Problem description: Look through the listing below for the string "ahead". Show each line where it occurs.
━━━━━ Data section ━━━━━
/-- An arrival at a Pavilion (R179, R180), or one that has waited there (`again`), which FER_WAIT has counted; a late one at a slot that
still waits for its parent waits with it. -/
def ferIn (fk : Nat) (again : Bool) (p : FerPart) (s : State) : State :=
  let (w0, _) := ferRoute s fk p.group
  let k := ferKey fk p.group p.seq
  let x := ferAtSlot s k
  let mine := x.tenant == p.tenant && x.group == p.group
  let ahead := (p.seq + 65536 - x.seq) % 65536
  if wfield w0 0 1 = 0 then
    ferAnswer p (p.c.vals.headD 0#64) (stOr p.c.status stTimeout) 0 (modFer fk (fun f => { f with noroute := f.noroute + 1 }) s)
  else if x.st = 0 then ferTake fk k p (ferOpen fk k p s)
  else if mine && ahead == 0 then
    if x.st = 1 then ferTake fk k p s
    else
      let s := modFer fk (fun f => { f with late := f.late + 1 }) s
      if x.waitParent then modFerUp (ferUpKey k p.seq p.tenant) (fun x => { x with
        waiting := x.waiting ++ [{ p with c := { p.c with count := s.now + 10 } }] }) s
      else ferAnswer p (x.kept.vals.headD 0#64) x.kept.status 10 s
  else if mine && decide (32768 ≤ ahead) then modFer fk (fun f => { f with late := f.late + 1 }) s
  else if x.st = 1 then putFer k { x with waiting := x.waiting ++ [p] } (if again then s else modFer fk (fun f => { f with wait := f.wait + 1 }) s)
  else ferTake fk k p (ferOpen fk k p s)

/-- FER_ARRIVAL (R179). -/
def execFerArrival (s : State) : Res :=
  match s.ev.p with
  | .fer p => .next (if (pkgAt s p.pkg).failed then s else ferIn (p.pkg * 2 + p.fer) false p s)
  | _ => .next s

/-- FER_WAIT_RELEASE (R179). -/
def execFerWaitRelease (s : State) : Res :=
  match s.ev.p with
  | .fer p => .next (ferIn s.ev.a true p s)
  | _ => .next s

/-- FER_SLOT_TIMEOUT (R180); `c` names the run of the timer. -/
def execFerSlotTimeout (s : State) : Res :=
  let x := ferAtSlot s s.ev.b
  .next (if x.st = 1 ∧ x.opened = s.ev.c ∧ x.halted = false then ferClose s.ev.a s.ev.b true s else s)

/-- FER_PARENT_RESULT (R179): the result of a slot's instance is passed down to every sender. -/
def execFerParentResult (s : State) : Res :=
  match s.ev.p with
  | .fer p =>
    let fk := p.pkg * 2 + p.fer
    let k := ferKey fk p.group p.seq
    let uk := ferUpKey k p.seq p.tenant
    match tfind s.ferSlot uk with
    | none => .next s
    | some x =>
      .next (ferPass k x (wfield (ferRoute s fk p.group).1 1 4) (p.c.vals.headD 0#64) p.c.status
        { s with ferSlot := tdel s.ferSlot uk })
  | _ => .next s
━━━━━
Your response:
  let ahead := (p.seq + 65536 - x.seq) % 65536
  else if mine && ahead == 0 then
  else if mine && decide (32768 ≤ ahead) then modFer fk (fun f => { f with late := f.late + 1 }) s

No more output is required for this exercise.